Start of TASK INPUT

-- ==== Sys2Proof/Tests/Slice0.lean ====
section
/-!
SUPPORT. Sys2Proof/Tests/Slice0.lean: words decoded from the spec's encodings, the refusals of WellFormed, single steps on small
states with the results that the spec's text gives, and for every statement with hypotheses a state and operands that meet them.
-/

namespace Sys2Proof.Tests

-- Checked one after another: each of these proofs would otherwise take a thread of its own.
set_option Elab.async false

open Sys2Proof Sys2Proof.Machine

/-- A page of raw data, readable and writable, release consistent and plain, mapped where it lies (R294). -/
def page : TlbEntry :=
  { asid := 0, base := 0, limit := 0x100000, lo := 0, hi := 0x100000, delta := 0, attr := 0x7FB, range := false, sealed := false }

/-- A page of the host window at 0x100000. -/
def hostPage : TlbEntry := { page with base := 0x100000, limit := 0x200000, lo := 0x100000, hi := 0x200000, delta := 0x1000000000000 - 0x100000 }

/-- Sequencer 0 has the record `f` makes of an idle one, a trap handler at 0x2000, and one megabyte of device memory mapped. -/
def one (f : Seq → Seq) : State :=
  { State.reset.modSeq 0 (fun x => f { x with live := true, tr := { x.tr with tvec := 0x2000 } }) with
    tlb := [(0, [page, hostPage])] }

/-- Where the memory of `one` is mapped. -/
def mapped (va : Nat) : Xlat := { pa := va, attr := 0x7FB, base := 0, limit := 0x100000, va := va }

/-- Every byte of the first megabyte may be written. -/
theorem locate_one (f : Seq → Seq) (hf : ∀ x, (f x).cur = x.cur) (va n : Nat) (hn : 0 < n) (h : va + n ≤ 0x100000) :
    (one f).locate 0 va n .write = .ok (.glob (mapped va)) := by
  have hw : windowOf va = .global := by
    unfold windowOf laneBase padBase
    rw [if_neg (by omega), if_neg (by unfold padSize; omega), if_neg (by omega), if_neg (by omega)]
  have hc : ((one f).seq 0).cur = {} := hf _
  have hr : ∀ a, a < 0x100000 → regionOf a = .device := fun a h => by
    unfold regionOf deviceTop; rw [if_pos (by omega)]
  have hh : (one f).cached 0 0 va = some page := by
    have h1 : decide (page.lo ≤ va ∧ va < page.hi) = true := decide_eq_true (by simp only [page]; omega)
    have h2 : (page.asid == 0) = true := rfl
    simp only [State.cached, one, FMap.get, FMap.find?, if_true, Option.getD, List.find?, h1, h2, Bool.and_self]
  have hx : (one f).checkXlat page.sealed 0 n .write
      { pa := (va + page.delta) % 2 ^ 64, attr := page.attr, base := page.base, limit := page.limit, va := va } = .ok (mapped va) := by
    rw [show (va + page.delta) % 2 ^ 64 = va by simp only [page]; omega]
    change (one f).checkXlat false 0 n .write (mapped va) = .ok (mapped va)
    have h1 : regionOf (mapped va).pa = .device := hr va (by omega)
    have h2 : regionOf ((mapped va).pa + n - 1) = .device := hr (va + n - 1) (by omega)
    have h3 : aPerm (mapped va).attr = 3 ∧ aOrd (mapped va).attr = 0 ∧ aEsc (mapped va).attr = 0 := by
      change aPerm 0x7FB = 3 ∧ aOrd 0x7FB = 0 ∧ aEsc 0x7FB = 0; decide
    have h4 : ∀ a, (one f).inRanges 0 a = true := fun _ => rfl
    unfold State.checkXlat sealBad
    simp [h1, h2, h3, h4]
  have ht : (one f).translate 0 0 0 va n .write = .ok (mapped va) := by
    have hm : ∀ a, (one f).isMoved a = false := fun _ => rfl
    have hl : (one f).linkCut (0 / 256) .write (mapped va) = .ok (mapped va) := by
      have : (one f).d2dLost = false := rfl
      simp [State.linkCut, this]
    unfold State.translate
    simp only [hh, hx, hm, hl]
    rfl
  unfold State.locate
  simp only [hw, hc]
  have : coreOf 0 = 0 ∧ ({} : BindRec).asid = 0 ∧ ({} : BindRec).partition = 0 := by decide
  simp only [this.1, this.2.1, this.2.2, ht]
/-- The state after one instruction, or the state before it if the package stopped. -/
def after (i : Instr) (s : State) : State := match exec i s with | .next t => t | _ => s

/-- Sequencer 0 with one lane group, eight elements of s32 and registers a1 = 0x100, s1 = 2. -/
def vec (f : Seq → Seq) : State :=
  one fun x => f { x with grant := 1, a := [(1, 0x100)], s := [(1, 2)], csr := { x.csr with vtype := 0x25, vl := 8 } }

/-- A launch in state `st` with sequence number 0 of partition 0, bound to sequencer 0. -/
def launch (st : Nat) : Launch :=
  { packet := [], asid := 0, preload := 0, byK := false, prio := 0, time := 0, lstate := st, ranges := [⟨0, 0, 1, false, false⟩] }

/-- A state with that launch. -/
def withLaunch (s : State) (l : Launch) : State := { s with launches := [(launchKey 0 0, l)] }

/-- A partition 0 that takes launches: all clusters, weight 1, k.launch and k.egress allowed, all host addresses (R386). -/
def part0 : Part :=
  { Part.fresh with cfg := { words := [(0, 0xFFFFFFFF), (1, 0xFFFF0000), (2, 0x301), (7, 0xFFFFFFFFFF000)] } }

/-- The cause of an access that is refused; 0 for one that is not. -/
def causeOf {α : Type} : Except Nat α → Nat
  | .error c => c
  | .ok _ => 0

/-- What an access answers is its only answer. -/
theorem only {α : Type} {e : Except Nat α} {v : α} (h : e.toOption = some v) (t : α) (ht : e = .ok t) : t = v := by
  subst ht
  simpa [Except.toOption] using h

/-! ### Decoding: one word of every instruction, each field at a value of its own, by major (R29, R37 to R58) -/

theorem test_decode_major_00 : ∀ r ∈ ([
    (0x00000001, .kNop), (0x00190002, .kTrap 25), (0x00000003, .kBrk), (0x00000004, .kEret), (0x00000005, .kWfi),
    (0x00000006, .kEnd), (0x00000007, .kClaim), (0x00BB0008, .kFence 5 27), (0x01B60009, .kLaunch 13 22),
    (0x01B6000A, .kEgress 13 22), (0x0016000B, .kYield 22)] : List (Nat × Instr)),
    decodeTableWord 32 r.1 = some r.2 := by decide +kernel

theorem test_decode_major_01 : ∀ r ∈ ([
    (0x05B6010D, .kcRw 13 22 0x10d), (0x05B6410D, .kcRs 13 22 0x10d), (0x05B6810D, .kcRc 13 22 0x10d),
    (0x05A0C10D, .kcR 13 0x10d)] : List (Nat × Instr)),
    decodeTableWord 32 r.1 = some r.2 := by decide +kernel

theorem test_decode_major_02 : ∀ r ∈ ([
    (0x09B63800, .aAdd 13 22 7), (0x09B63801, .aSub 13 22 7), (0x09B63802, .aAnd 13 22 7), (0x09B63803, .aOr 13 22 7),
    (0x09B63804, .aXor 13 22 7), (0x09B63805, .aShl 13 22 7), (0x09B63806, .aShr 13 22 7), (0x09B63807, .aSra 13 22 7),
    (0x09B63808, .aSlt 13 22 7), (0x09B63809, .aSltz 13 22 7), (0x09B6380A, .aMin 13 22 7), (0x09B6380B, .aMax 13 22 7),
    (0x09B6380C, .aMinz 13 22 7), (0x09B6380D, .aMaxz 13 22 7), (0x09B6380E, .aMul 13 22 7), (0x09B6380F, .aMulh 13 22 7),
    (0x09B63810, .aMulhz 13 22 7), (0x09B63811, .aDiv 13 22 7), (0x09B63812, .aDivz 13 22 7), (0x09B63813, .aRem 13 22 7),
    (0x09B63814, .aRemz 13 22 7), (0x09B60015, .aClz 13 22), (0x09B60016, .aCtz 13 22), (0x09B60017, .aPop 13 22),
    (0x09B63818, .aAddw 13 22 7), (0x09B63819, .aSubw 13 22 7), (0x09B6081A, .aSext 13 22 .b16), (0x09B6081B, .aZext 13 22 .b16)] : List (Nat × Instr)),
    decodeTableWord 32 r.1 = some r.2 := by decide +kernel

theorem test_decode_major_03 : ∀ r ∈ ([
    (0x0DB60A5C, .aiAdd 13 22 0xa5c), (0x0DB61A5C, .aiAnd 13 22 0xa5c), (0x0DB62A5C, .aiOr 13 22 0xa5c),
    (0x0DB63A5C, .aiXor 13 22 0xa5c), (0x0DB6402D, .aiShl 13 22 45), (0x0DB6502D, .aiShr 13 22 45),
    (0x0DB6602D, .aiSra 13 22 45), (0x0DB67A5C, .aiSlt 13 22 0xa5c), (0x0DB68A5C, .aiSltz 13 22 0xa5c),
    (0x0DB69A5C, .aiMul 13 22 0xa5c)] : List (Nat × Instr)),
    decodeTableWord 32 r.1 = some r.2 := by decide +kernel

theorem test_decode_major_04 : ∀ r ∈ ([
    (0x11B63800, .sAdd 13 22 7), (0x11B63801, .sSub 13 22 7), (0x11B63802, .sAnd 13 22 7), (0x11B63803, .sOr 13 22 7),
    (0x11B63804, .sXor 13 22 7), (0x11B63805, .sShl 13 22 7), (0x11B63806, .sShr 13 22 7), (0x11B63807, .sSra 13 22 7),
    (0x11B63808, .sSlt 13 22 7), (0x11B63809, .sSltz 13 22 7), (0x11B6380A, .sMin 13 22 7), (0x11B6380B, .sMax 13 22 7),
    (0x11B6380C, .sMinz 13 22 7), (0x11B6380D, .sMaxz 13 22 7), (0x11B6380E, .sMul 13 22 7), (0x11B6380F, .sMulh 13 22 7),
    (0x11B63810, .sMulhz 13 22 7), (0x11B63811, .sDiv 13 22 7), (0x11B63812, .sDivz 13 22 7), (0x11B63813, .sRem 13 22 7),
    (0x11B63814, .sRemz 13 22 7), (0x11B60015, .sClz 13 22), (0x11B60016, .sCtz 13 22), (0x11B60017, .sPop 13 22),
    (0x11B63818, .sAddw 13 22 7), (0x11B63819, .sSubw 13 22 7), (0x11B6081A, .sSext 13 22 .b16),
    (0x11B6081B, .sZext 13 22 .b16), (0x10163820, .sBqeq 22 7), (0x10163821, .sBqne 22 7), (0x10163822, .sBqlt 22 7),
    (0x10163823, .sBqge 22 7), (0x10163824, .sBqltz 22 7), (0x10163825, .sBqgez 22 7)] : List (Nat × Instr)),
    decodeTableWord 32 r.1 = some r.2 := by decide +kernel

theorem test_decode_major_05 : ∀ r ∈ ([
    (0x15B60A5C, .siAdd 13 22 0xa5c), (0x15B61A5C, .siAnd 13 22 0xa5c), (0x15B62A5C, .siOr 13 22 0xa5c),
    (0x15B63A5C, .siXor 13 22 0xa5c), (0x15B6402D, .siShl 13 22 45), (0x15B6502D, .siShr 13 22 45),
    (0x15B6602D, .siSra 13 22 45), (0x15B67A5C, .siSlt 13 22 0xa5c), (0x15B68A5C, .siSltz 13 22 0xa5c),
    (0x15B69A5C, .siMul 13 22 0xa5c)] : List (Nat × Instr)),
    decodeTableWord 32 r.1 = some r.2 := by decide +kernel

theorem test_decode_major_06 : ∀ r ∈ ([
    (0x19B8BEA7, .ins 13 true 2 0xbea7)] : List (Nat × Instr)),
    decodeTableWord 32 r.1 = some r.2 := by decide +kernel

theorem test_decode_major_07 : ∀ r ∈ ([
    (0x1DB6AAB5, .ld 13 22 .z16 false .strong 0x2b5)] : List (Nat × Instr)),
    decodeTableWord 32 r.1 = some r.2 := by decide +kernel

theorem test_decode_major_08 : ∀ r ∈ ([
    (0x21B64AB5, .st 13 22 .s32 false .strong 0x2b5)] : List (Nat × Instr)),
    decodeTableWord 32 r.1 = some r.2 := by decide +kernel

theorem test_decode_major_09 : ∀ r ∈ ([
    (0x25B60000, .lkLl 13 22), (0x25B63801, .lkSc 13 22 7), (0x25B60002, .lkLl32 13 22), (0x25B63803, .lkSc32 13 22 7)] : List (Nat × Instr)),
    decodeTableWord 32 r.1 = some r.2 := by decide +kernel

theorem test_decode_major_0a : ∀ r ∈ ([
    (0x2AC715A6, .bEq 22 7 .ifTaken 0x5a6), (0x2AC735A6, .bNe 22 7 .ifTaken 0x5a6), (0x2AC755A6, .bLt 22 7 .ifTaken 0x5a6),
    (0x2AC775A6, .bGe 22 7 .ifTaken 0x5a6), (0x2AC795A6, .bLtz 22 7 .ifTaken 0x5a6), (0x2AC7B5A6, .bGez 22 7 .ifTaken 0x5a6)] : List (Nat × Instr)),
    decodeTableWord 32 r.1 = some r.2 := by decide +kernel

End of TASK INPUT

Throughout the material above, count each line holding "access" and answer with the total alone.

2